§ Assignment
Word for word, return the lines from the top of the listing to the line containing "abbrev lastLiterals : Nat := 5", both ends included, and no others.

Supplied data Start Marker

-- ==== Sys2Proof/Config.lean ====
section
/-! DEFINITION. The fixed constants (spec/00_scope.md R10), the parameters of a model instance
(R11, held as plain data), and the free values the spec leaves open ("any value"). -/

namespace Sys2Proof

/-! ## Fixed constants (R10) -/

/-- `MINMATCH` (R10). -/
abbrev minMatch : Nat := 3
/-- `LASTLITERALS` (R10). -/
abbrev lastLiterals : Nat := 5
/-- `WINDOW_LOG`, the hard-wired field CF7 (R10, R36). -/
abbrev windowLog : Nat := 22
/-- `WINDOW_SIZE` = 2^22 (R10). -/
abbrev windowSize : Nat := 4194304
/-- `MAX_OFFSET` = `WINDOW_SIZE` (R10). -/
abbrev maxOffset : Nat := 4194304
/-- `SHORT_LIMIT` (R10). -/
abbrev shortLimit : Nat := 1024
/-- `MID_LIMIT` (R10). -/
abbrev midLimit : Nat := 65536
/-- `HASH3_TRUST_LIMIT` (R10). -/
abbrev hash3TrustLimit : Nat := 1024
/-- `MAIN_HASH_MINLEN` (R10). -/
abbrev mainHashMinLen : Nat := 4
/-- `OPT_NUM` (R10). -/
abbrev optNum : Nat := 4096
/-- `WILDCOPYLENGTH` (R10). -/
abbrev wildCopyLength : Nat := 8
/-- `PREFIX_SIZE` (R10). -/
abbrev prefixSize : Nat := 65536
/-- `MIN_HEADER` (R10). -/
abbrev minHeader : Nat := 7
/-- `MAX_HEADER` (R10). -/
abbrev maxHeader : Nat := 15
/-- `BH_SIZE` (R10). -/
abbrev bhSize : Nat := 4

/-! ## Parameters (R11) -/

/-- The five strategies, codes 0 to 4 of field CF1 (R36). -/
inductive Strategy
  | fast
  | priceFast
  | lowestPrice
  | optimalPrice
  | optimalPriceBt
  deriving DecidableEq, Repr

/-- One row of `LEVEL_TABLE`: the derived fields CF1 to CF6 of a compression context (R36, R38). -/
structure LevelRow where
  strategy : Strategy
  hashLog : Nat
  hash3Log : Nat
  contentLog : Nat
  searchNum : Nat
  sufficientLen : Nat
  deriving DecidableEq, Repr

/-- The ranges R36 gives the fields of a row; a table with a row outside them is refused (R37, R620). -/
def LevelRow.legal (r : LevelRow) : Bool :=
  decide (10 ≤ r.hashLog ∧ r.hashLog ≤ 26) &&
  decide (r.hash3Log = 0 ∨ (8 ≤ r.hash3Log ∧ r.hash3Log ≤ 24)) &&
  decide (r.contentLog ≤ 26) &&
  decide (1 ≤ r.searchNum ∧ r.searchNum < 2 ^ 32) &&
  decide (r.sufficientLen = 0 ∨ (minMatch ≤ r.sufficientLen ∧ r.sufficientLen < 2 ^ 32))

/-- `LEVEL_TABLE`: one row per level 1 to 5 (R37, R298). -/
structure LevelTable where
  level1 : LevelRow
  level2 : LevelRow
  level3 : LevelRow
  level4 : LevelRow
  level5 : LevelRow
  deriving DecidableEq, Repr

/-- One place where a hash function differs from the default form: with a table of `2^log` buckets
the bytes whose little-endian number is `word` fall in bucket `value`. -/
structure HashPoint where
  log : Nat
  word : Nat
  value : Nat
  deriving DecidableEq, Repr

/-- A hash function as plain data (R11, R202, R203): the default multiplicative form with a prime, and
the points where the function is another. Every function of the table's log and the hashed bytes
into `[0, 2^log)` is one of these (notes/assumptions/5.md, `hash_function_any` of Laws). -/
structure HashFn where
  prime : Nat
  points : List HashPoint
  deriving DecidableEq, Repr

/-- The parameters of a model instance (R11), `HASH4` and `HASH3` among them; `N_CCTX`, `N_SD`,
`N_FE`, `N_FD` are the lengths of State's lists (notes/assumptions/2.md). -/
structure Config where
  findAllCap : Nat
  renormLimit : Nat
  maxInputSize : Nat
  mfLimit : Nat
  skipStrength : Nat
  lpDepth : Nat
  levelTable : LevelTable
  hash4 : HashFn
  hash3 : HashFn
  magic : U32
  skippableBase : U32
  hcShift : Nat
  xxhSeed : U32
  hostAddrBits : Nat
  tableMemLimit : Nat
  deriving DecidableEq, Repr

namespace Config

/-- The default `LEVEL_TABLE` (spec/42_block_encoder.md R298). -/
def defaultLevelTable : LevelTable where
  level1 := ⟨.fast, 16, 0, 0, 1, 0⟩
  level2 := ⟨.priceFast, 16, 12, 16, 4, 32⟩
  level3 := ⟨.lowestPrice, 18, 14, 18, 8, 64⟩
  level4 := ⟨.optimalPrice, 20, 16, 20, 16, 128⟩
  level5 := ⟨.optimalPriceBt, 20, 16, 20, 32, 256⟩

/-- The defaults of R11. `TABLE_MEM_LIMIT` is OPEN there: DESIGN CHOICE 2^26 (notes/assumptions/3.md). -/
def default : Config where
  findAllCap := 4096
  renormLimit := 2147483648
  maxInputSize := 0x7E000000
  mfLimit := 12
  skipStrength := 6
  lpDepth := 4
  levelTable := defaultLevelTable
  hash4 := ⟨2654435761, []⟩
  hash3 := ⟨506832829, []⟩
  magic := 0x184D2205#32
  skippableBase := 0x184D2A50#32
  hcShift := 24
  xxhSeed := 0#32
  hostAddrBits := 64
  tableMemLimit := 67108864

/-- Every row of `LEVEL_TABLE` is inside its ranges (R37, R620). -/
def legal (c : Config) : Bool :=
  c.levelTable.level1.legal && c.levelTable.level2.legal && c.levelTable.level3.legal &&
  c.levelTable.level4.legal && c.levelTable.level5.legal

/-! ## Free values

Each is a constant with no body: nothing can be proved of its value, so a claim holds whatever it
is (notes/assumptions/7.md and 28.md). -/

/-- The "any value" byte at host address `addr` of the `draw`-th free range (R113, R114, R528). -/
opaque freeByte (draw addr : Nat) : Byte

/-- The byte `Ref(p)` gives outside its defined range: R106 calls such a read a model error, not a
hardware behaviour, and no command makes one. -/
opaque strayByte (p : Nat) : Byte

end Config

end Sys2Proof
end

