-- ==== Sys2Proof/WellFormed.lean ====
section
/-! DEFINITION. Which instructions are encodings the spec calls legal (spec/30_encoding.md R141 to
R169). `exec` gives a meaning to every instruction, ill-formed ones too: an undefined flag, for
example, takes the error the spec names. -/

namespace Sys2Proof

/-- A match length the grammar can write: at least `MINMATCH` (R144). -/
def legalMatchLen (ml : Nat) : Bool := decide (minMatch ≤ ml)

/-- Flag bits `fl` inside the mask (R167). -/
def flagsDefined (fl mask : Byte) : Bool := fl &&& ~~~mask == 0#8

/-- `prefsWord`: reserved bits and `BLOCK_CHECKSUM` 0 (R168, R461). -/
def prefsLegal (w : U64) : Bool := decide (w.toNat < 32)

/-- FLG and BD as R157 and R158 allow them. -/
def headerLegal (flg bd : Byte) (csize : Option U64) : Bool :=
  flg.extractLsb' 6 2 == 1#2 && !flg.getLsbD 4 && flg.extractLsb' 0 2 == 0#2 &&
  !bd.getLsbD 7 && bd.extractLsb' 0 4 == 0#4 && bd.extractLsb' 4 3 != 0#3 &&
  csize.isSome == flg.getLsbD 3

/-- The well-formedness check of an instruction. -/
def Instr.wf : Instr → Bool
  | .ctxInit _ fl _ => flagsDefined fl 0x00#8
  | .ctxReset _ fl _ => flagsDefined fl 0x00#8
  | .ctxFree _ fl => flagsDefined fl 0x00#8
  | .blkCompress _ fl _ _ _ _ => flagsDefined fl 0x01#8
  | .blkCompressContinue _ fl _ _ _ _ => flagsDefined fl 0x01#8
  | .blkDecompress h fl _ _ _ _ _ dictLen _ =>
      h == 0#16 && flagsDefined fl 0x0F#8 && fl.extractLsb' 2 2 != 3#2 &&
      !(fl.getLsbD 0 && fl.getLsbD 1) &&
      (fl.extractLsb' 2 2 != 1#2 || decide (dictLen.toNat ≤ prefixSize))
  | .blkDecompressContinue _ fl _ _ _ _ => flagsDefined fl 0x00#8
  | .loadDict _ fl _ _ => flagsDefined fl 0x00#8
  | .saveDict _ fl _ _ => flagsDefined fl 0x00#8
  | .compressBound h fl _ => h == 0#16 && flagsDefined fl 0x00#8
  | .sdReset _ fl _ _ => flagsDefined fl 0x00#8
  | .feBegin _ fl prefsWord _ _ _ _ => flagsDefined fl 0x00#8 && prefsLegal prefsWord
  | .feUpdate _ fl _ _ _ _ => flagsDefined fl 0x00#8
  | .feFlush _ fl _ _ => flagsDefined fl 0x00#8
  | .feEnd _ fl _ _ => flagsDefined fl 0x00#8
  | .fdReset _ fl => flagsDefined fl 0x00#8
  | .fdDecode _ fl _ _ _ _ _ => flagsDefined fl 0x00#8
  | .mfInsert _ => true
  | .mfFindBest _ _ => true
  | .mfFindAll _ _ _ => true
  | .btInsert _ => true
  | .btFindAll _ _ _ => true
  | .renorm => true
  | .emitSeq _ _ d ml =>
      decide (1 ≤ d.toNat ∧ d.toNat ≤ maxOffset) && legalMatchLen ml.toNat
  | .emitLast _ _ => true
  | .seqShort _ _ ml => legalMatchLen ml
  | .seqRepeat _ ml => legalMatchLen ml
  | .seqLong _ _ ml => legalMatchLen ml
  | .seqMid _ _ ml => legalMatchLen ml
  | .seqLast cls hi _ _ => cls == .short || hi == 0#2
  | .hdr flg bd csize _ => headerLegal flg bd csize
  | .skip _ payload => decide (payload.length < 2 ^ 32)
  | .endMark => true
  | .blkC payload => decide (1 ≤ payload.length ∧ payload.length < 2 ^ 31)
  | .blkS payload => decide (1 ≤ payload.length ∧ payload.length < 2 ^ 31)
  | .cksum _ => true

end Sys2Proof
end

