-- ==== Sys2Proof/Machine/Streaming.lean ====
section
/-! DEFINITION. The commands over compression contexts and stream decoders that neither encode nor
decode: CTX_INIT, CTX_RESET, CTX_FREE, LOAD_DICT, SAVE_DICT, SD_RESET (spec/44_streaming_dict.md R420
to R428). -/

namespace Sys2Proof.Machine

/-! ## Context lifecycle (R421 to R423) -/

/-- The tables of a level fit `TABLE_MEM_LIMIT` (R118, R601). -/
def tablesFit (cfg : Config) (level : Nat) : Bool :=
  decide (tableMemory (levelRow cfg level) ≤ cfg.tableMemLimit)

/-- CTX_INIT (R421): R420's handle and flag checks without the allocation check. -/
def execCtxInit (h : BitVec 16) (fl : Byte) (level : U64) (s : State) : Answer :=
  command s <|
    match s.cctx[h.toNat]? with
    | none => raise .protocolViolation s
    | some c =>
      let l := clampLevel level.toNat
      if !flagsWithin fl 0#8 then raise .reservedFlagSet s
      else if !tablesFit s.cfg l then raise .allocationFailed (s.setCctx h.toNat c.discard)
      else done 0#64 (s.setCctx h.toNat (c.configure s.cfg l))

/-- CTX_RESET (R422). -/
def execCtxReset (h : BitVec 16) (fl : Byte) (level : U64) (s : State) : Answer :=
  withCctx h fl 0#8 s fun c =>
    let l := clampLevel level.toNat
    if !tablesFit s.cfg l then raise .allocationFailed s
    else done 0#64 (s.setCctx h.toNat (c.configure s.cfg l))

/-- CTX_FREE (R423). -/
def execCtxFree (h : BitVec 16) (fl : Byte) (s : State) : Answer :=
  withCctx h fl 0#8 s fun c => done 0#64 (s.setCctx h.toNat c.discard)

/-! ## Dictionaries (R426, R427) -/

/-- The insertion of `fast` in LOAD_DICT: the bucket only (R426). -/
def fastInsert (cfg : Config) (src : List Byte) (q : Nat) (c : Cctx) : Cctx :=
  { c with hashTable := c.hashTable.write (hash4 cfg c src q) (u32 q) }

/-- How a strategy inserts one position (R207, R214, R426). -/
def insertOne (cfg : Config) (strategy : Strategy) (opHigh : Nat) : Nat → Cctx → Cctx :=
  match strategy with
  | .fast => fastInsert cfg []
  | .priceFast => mfInsert cfg []
  | .lowestPrice => mfInsert cfg []
  | .optimalPrice => mfInsert cfg []
  | .optimalPriceBt => btInsert cfg [] opHigh

/-- A cleared context whose history is `d`, nothing inserted (R426). -/
def Cctx.withHistory (c : Cctx) (d : List Byte) : Cctx :=
  { c.clear with
    hist := d
    currentOffset := u32 (windowSize + d.length)
    dictLimit := u32 (windowSize + d.length) }

/-- The context after LOAD_DICT of the kept bytes `d`: every position with 4 bytes to hash is
inserted (R426). -/
def loadDict (cfg : Config) (d : List Byte) (c : Cctx) : Cctx :=
  insertUpTo (insertOne cfg c.row.strategy (windowSize + d.length))
    (windowSize + (d.length - 3)) (c.withHistory d)

/-- LOAD_DICT (R426). -/
def execLoadDict (h : BitVec 16) (fl : Byte) (dictAddr dictLen : U64) (s : State) : Answer :=
  withCctx h fl 0#8 s fun c =>
    let dict := buffer dictAddr dictLen
    withBuffers s.cfg [dict] noBuffer <|
      let d := lastBytes windowSize (s.readBuffer dict)
      done (BitVec.ofNat 64 d.length) (s.setCctx h.toNat (loadDict s.cfg d c))

/-- SAVE_DICT (R427). -/
def execSaveDict (h : BitVec 16) (fl : Byte) (dstAddr maxSize : U64) (s : State) : Answer :=
  withCctx h fl 0#8 s fun c =>
    let dst := buffer dstAddr maxSize
    withBuffers s.cfg [] dst <|
      let saved := lastBytes (min dst.len c.hist.length) c.hist
      done (BitVec.ofNat 64 saved.length) (s.memWrite dst.addr saved)

/-- SD_RESET (R428). -/
def execSdReset (h : BitVec 16) (fl : Byte) (dictAddr dictLen : U64) (s : State) : Answer :=
  withSd h fl s fun _ =>
    let dict := buffer dictAddr dictLen
    withBuffers s.cfg [dict] noBuffer <|
      done 0#64 (s.setSd h.toNat ⟨lastBytes windowSize (s.readBuffer dict)⟩)

end Sys2Proof.Machine
end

Supplied data End Marker

§ Result for this task
-- ==== Sys2Proof/Config.lean ====
section
/-! DEFINITION. The fixed constants (spec/00_scope.md R10), the parameters of a model instance
(R11, held as plain data), and the free values the spec leaves open ("any value"). -/

namespace Sys2Proof

/-! ## Fixed constants (R10) -/

/-- `MINMATCH` (R10). -/
abbrev minMatch : Nat := 3
/-- `LASTLITERALS` (R10). -/
abbrev lastLiterals : Nat := 5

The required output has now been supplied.